• **Problem details**
Starting at the line with "if x.2.2.2 ≥" and going on through the line with "detectors (log entry 43). -/", reproduce each line in the records below exactly and nothing more.

Records from a dataset
====

/-- The conversion of a tile's elements (R102 to R107, R110). -/
def DmaOp.convert (o : DmaOp) (c : Chip) (t : DTile) (l : List SrcEl) (n0 : Notes) : TileOut :=
  let rr := o.dst.row2 t.row
  if o.bitCopy then ⟨l.map (fun x => (x.code, x.bad)), [], n0⟩
  else if o.dst.scaled then
    let bs := blocksOf o.dst.block (l.length + 1) l
    (List.range bs.length).foldl (fun (acc : TileOut) j =>
      let b := nth bs j []
      let q := quantBlock (fmtOf o.dst.sfmt) o.dst.f (b.map (fun x => x.v))
      let bad := b.any (fun x => x.bad)
      let cause := 5
      { codes := acc.codes ++ q.2.1.map (fun x => (x, bad)), scales := acc.scales ++ [(q.1, bad)],
        notes := if q.2.2 && !bad then acc.notes.addNan (dmaEv c (t.e0 + j * o.dst.block) rr.1 rr.2 cause) else acc.notes }) ⟨[], [], n0⟩
  else
    (List.range l.length).foldl (fun (acc : TileOut) j =>
      let x := nth l j ⟨0, vZero, 2, false⟩
      let cv := encodeVal o.dst.f x.v
      { acc with codes := acc.codes ++ [(cv.code, x.bad)],
                 notes := if x.bad then acc.notes else acc.notes.conv cv (dmaEv c (t.e0 + j) rr.1 rr.2 x.cause) }) ⟨[], [], n0⟩

/-- Element codes stored from element e0 of a row, those derived from bad data poisoned. -/
def storeCodes (d : Desc) (r e0 : Nat) (l : List (Nat × Bool)) (m : Cmd) (c : Chip) : Chip :=
  let rr := d.row2 r
  (List.range l.length).foldl (fun c j =>
    let x := nth l j (0, false)
    let c := elemStore c m d (e0 + j) rr.1 rr.2 x.1
    if x.2 then
      let s := elemSpan d (e0 + j)
      opPoison c m d (d.rowOff rr.1 rr.2 + s.1) s.2.2
    else c) c

/-- The packed bytes of element codes, from bit 0 upward (R70). -/
def packCodes (w : Nat) (l : List Nat) : List Byte :=
  leBytes (ceilDiv (w * l.length) 8) ((List.range l.length).foldl (fun a j => a + 2 ^ (w * j) * nth l j 0) 0)

/-- A whole line written at its home slice by a requester port (R405): it continues a stream of that port, which does not allocate once
it is long enough, or starts one (log entry 43). -/
def streamLine (port a : Nat) (c : Chip) : Chip :=
  let s := c.home a
  let b := SYC s.1 s.2
  if c.rget b SYC_CTL_STREAM_EN = 0 then c
  else
    let k := s.1 * 16 + s.2
    match c.host.streams.find? (fun x => x.1 == k && x.2.1 / 8 == port && x.2.2.1 == a / 4096) with
    | some x =>
      let y := (x.1, x.2.1, a / 4096 + 1, x.2.2.2 + 1)
      let c' : Chip := { c with host := { c.host with streams := c.host.streams.filter (fun z => z.1 != x.1 || z.2.1 != x.2.1) ++ [y] } }
      if x.2.2.2 ≥ max 2 (c.rget b SYC_CTL_STREAM_THRESH) then c'.rcount b SYC_STREAM_LINES 1 else c'
    | none =>
      let mine := c.host.streams.filter (fun x => x.1 == k && x.2.1 / 8 == port)
      let i := match (List.range 8).find? (fun i => !mine.any (fun x => x.2.1 % 8 == i)) with
        | some i => i
        | none => (mine.headD (0, 0, 0, 0)).2.1 % 8
      { c with host := { c.host with streams := c.host.streams.filter (fun z => z.1 != k || z.2.1 != port * 8 + i) ++ [(k, port * 8 + i, a / 4096 + 1, 1)] } }

/-- The whole lines of frame space that a tile's output covers, at their slices' streaming detectors (log entry 43). -/
def streamTile (o : DmaOp) (m : Cmd) (t : DTile) (c : Chip) : Chip :=
  if o.dst.space ≠ 0 then c
  else
    let p := o.dst.part t.row t.e0 t.n
    let lo := (o.dst.addr + p.1 + 255) / 256
    let hi := (o.dst.addr + p.1 + p.2) / 256
    (rangeFrom lo (hi - lo)).foldl (fun c l =>
      match opLoc c m o.dst (l * 256 - o.dst.addr) with
      | .frame a => streamLine (m.half * 16 + m.inst) a c
      | _ => c) c

/-- Counters of a committed tile (R551). -/
def tileCount (o : DmaOp) (m : Cmd) (nsrc : Nat) (t : DTile) (c : Chip) : Chip :=
  let c := streamTile o m t c
  let b := DMA m.half m.inst
  ((c.rcount b DMA_RD_BYTES (ceilDiv (nsrc * o.src.w) 8)).rcount b DMA_WR_BYTES (ceilDiv (t.n * o.dst.w) 8)).rcount b DMA_TILES 1

/-- A tile's output committed: into local memory, or as a transaction (R456). -/
def DmaOp.commit (o : DmaOp) (i : Nat) (t : DTile) (out : TileOut) (nsrc : Nat) (m : Cmd) (c : Chip) : UOut :=
  let m := { m with notes := out.notes }
  let scales := fun (m : Cmd) (c : Chip) => if o.dst.scaled then storeCodes o.dsc t.row (t.e0 / o.dst.block) out.scales m c else c
  if o.dst.space = 2 then
    let p := o.dst.part t.row t.e0 t.n
    let a := winAccess o.dst 0 [p] (packCodes o.dst.w (out.codes.map (fun x => x.1))) ((o.dst.w * t.n + 7) % 8 + 1) (out.codes.any (fun x => x.2))
    sendAccess i o.dst.rank a m c (fun m c => .ok m (tileCount o m nsrc t (scales m c)))
  else .ok m (tileCount o m nsrc t (scales m (storeCodes o.dst t.row t.e0 out.codes m c)))

/-- The first Seedbed word with bad parity that parts meet. -/
def partsBadWord (c : Chip) (m : Cmd) (l : List (Desc × Nat × Nat)) : Option (Nat × Nat) :=
  l.findSome? (fun x => match opBad c m x.1 x.2.1 x.2.2 with
    | some (.parity h o) => some (h, o)
    | _ => none)

/-- The ADDR of the first byte of a tile's output (R81). -/
def DmaOp.outAddr (o : DmaOp) (t : DTile) : Nat := o.dst.addr + (o.dst.part t.row t.e0 t.n).1

/-- A tile whose source elements are known. -/
def DmaOp.move (o : DmaOp) (i : Nat) (t : DTile) (l : List (Nat × Nat × Nat)) (m : Cmd) (c : Chip) : UOut :=
  let parts := (o.srcParts l).filter (fun x => x.1.space != 2)
  match needBad m (localNeeds false parts ++ localNeeds true (o.dstParts t)) with
  | some p => .stall p c
  | none =>
    match partsBadWord c m parts with
    | some (h, w) => .parity h w (o.outAddr t) c
    | none =>
      let run := fun (data : List Byte) (poison : Bool) =>
        let rs := o.ranges l
        let els := l.map (o.read c m rs data poison)
        let r := takeAll parts m c
        o.commit i t (o.convert r.2 t els r.1.notes) l.length r.1 r.2
      if o.src.space = 2 then
        match m.got.find? (fun g => g.1 == i) with
        | some g =>
          match run g.2.2 g.2.1 with
          | .ok m c => .ok { m with got := m.got.filter (fun g => g.1 != i) } c
          | r => r
        | none =>
          if m.txns.isEmpty then sendAccess i o.src.rank (winAccess o.src 1 (o.ranges l) [] 8 false) m c (fun m c => .wait m c)
          else .wait m c
      else run [] false

/-- A tile of zeros or of a pattern. -/
def DmaOp.fillTile (o : DmaOp) (i : Nat) (t : DTile) (code : Nat) (m : Cmd) (c : Chip) : UOut :=
  match needBad m (localNeeds true (o.dstParts t)) with
  | some p => .stall p c
  | none => o.commit i t ⟨List.replicate t.n (code % 2 ^ o.dst.w, false), [], m.notes⟩ 0 m c

/-- Every unit of a row's part in a tile poisoned (R573). -/
def DmaOp.poisonTile (o : DmaOp) (i : Nat) (t : DTile) (m : Cmd) (c : Chip) : UOut :=
  match needBad m (localNeeds true (o.dstParts t)) with
  | some p => .stall p c
  | none => o.commit i t ⟨List.replicate t.n (0, true), [], m.notes⟩ 0 m c

/-- One DMA tile (R348); the unit after the last waits for the transactions outstanding (R44). -/
def DmaOp.unit (o : DmaOp) (i : Nat) (m : Cmd) (c : Chip) : UOut :=
  if i ≥ o.tiles then (if m.txns.isEmpty then .ok m c else .wait m c)
  else
    let t := o.tile i
    if o.op = 2 then o.fillTile i t (m.par 48 8) m c
    else
      let ip := o.idxParts t
      match needBad m (localNeeds false ip) with
      | some p => .stall p c
      | none =>
        match partsBadWord c m ip with
        | some (h, w) => .parity h w (o.outAddr t) c
        | none =>
          let r := takeAll ip m c
          let c1 := if o.rangeErr c m t then r.2.rput (DMA m.half m.inst) DMA_ERR_INDEX_RANGE 1 else r.2
          match o.feed c m t with
          | .elems l => o.move i t l r.1 c1
          | .zero => o.fillTile i t 0 r.1 c1
          | .poisoned => o.poisonTile i t r.1 c1
          | .nothing => .ok r.1 c1

/-- A mover runs at most `limit` units of a command. -/
def dmaRun (limit : Nat) (m : Cmd) (c : Chip) : Chip :=
  let o := dmaOp m
  let b := DMA m.half m.inst
  let c := c.cycles [(b, DMA_CYC_STALL_EXT)]
  runCmd m.engine (o.outAddr (o.tile 0)) (o.tiles + 1) o.unit (fun m c => endRes c m []) limit m c

/-! ### Atomics -/

/-- The outcome of an atomic on one value (R406): what is stored, and for F32 and BF16 the CAUSE of a NaN. AOP: 0 ADD, 1 MIN,
2 MAX, 3 AND, 4 OR, 5 XOR, 6 CMPXCHG, 7 SWAP, 8 and 9 the unsigned MIN and MAX. -/
def atomApply (aop : Nat) (f : Fmt) (w old operand compare : Nat) : Nat × Nat :=
  let o := operand % 2 ^ w
  match f with
  | .f32 | .bf16 =>
    let r := vAdd (decodeFmt f old) (decodeFmt f o)
    ((encodeVal f r).code, if vIsNan r then (if vIsNan (decodeFmt f old) || vIsNan (decodeFmt f o) then 2 else 1) else 0)
  | _ =>
    (match aop with
     | 0 => (old + o) % 2 ^ w
     | 1 => if sext w o < sext w old then o else old
     | 2 => if sext w o > sext w old then o else old
     | 3 => old &&& o
     | 4 => old ||| o
     | 5 => old ^^^ o
     | 6 => if old = compare % 2 ^ w then o else old
     | 7 => o
     | 8 => min o old
     | _ => max o old, 0)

====

• **Written answer**
      if x.2.2.2 ≥ max 2 (c.rget b SYC_CTL_STREAM_THRESH) then c'.rcount b SYC_STREAM_LINES 1 else c'
    | none =>
      let mine := c.host.streams.filter (fun x => x.1 == k && x.2.1 / 8 == port)
      let i := match (List.range 8).find? (fun i => !mine.any (fun x => x.2.1 % 8 == i)) with
        | some i => i
        | none => (mine.headD (0, 0, 0, 0)).2.1 % 8
      { c with host := { c.host with streams := c.host.streams.filter (fun z => z.1 != k || z.2.1 != port * 8 + i) ++ [(k, port * 8 + i, a / 4096 + 1, 1)] } }

/-- The whole lines of frame space that a tile's output covers, at their slices' streaming detectors (log entry 43). -/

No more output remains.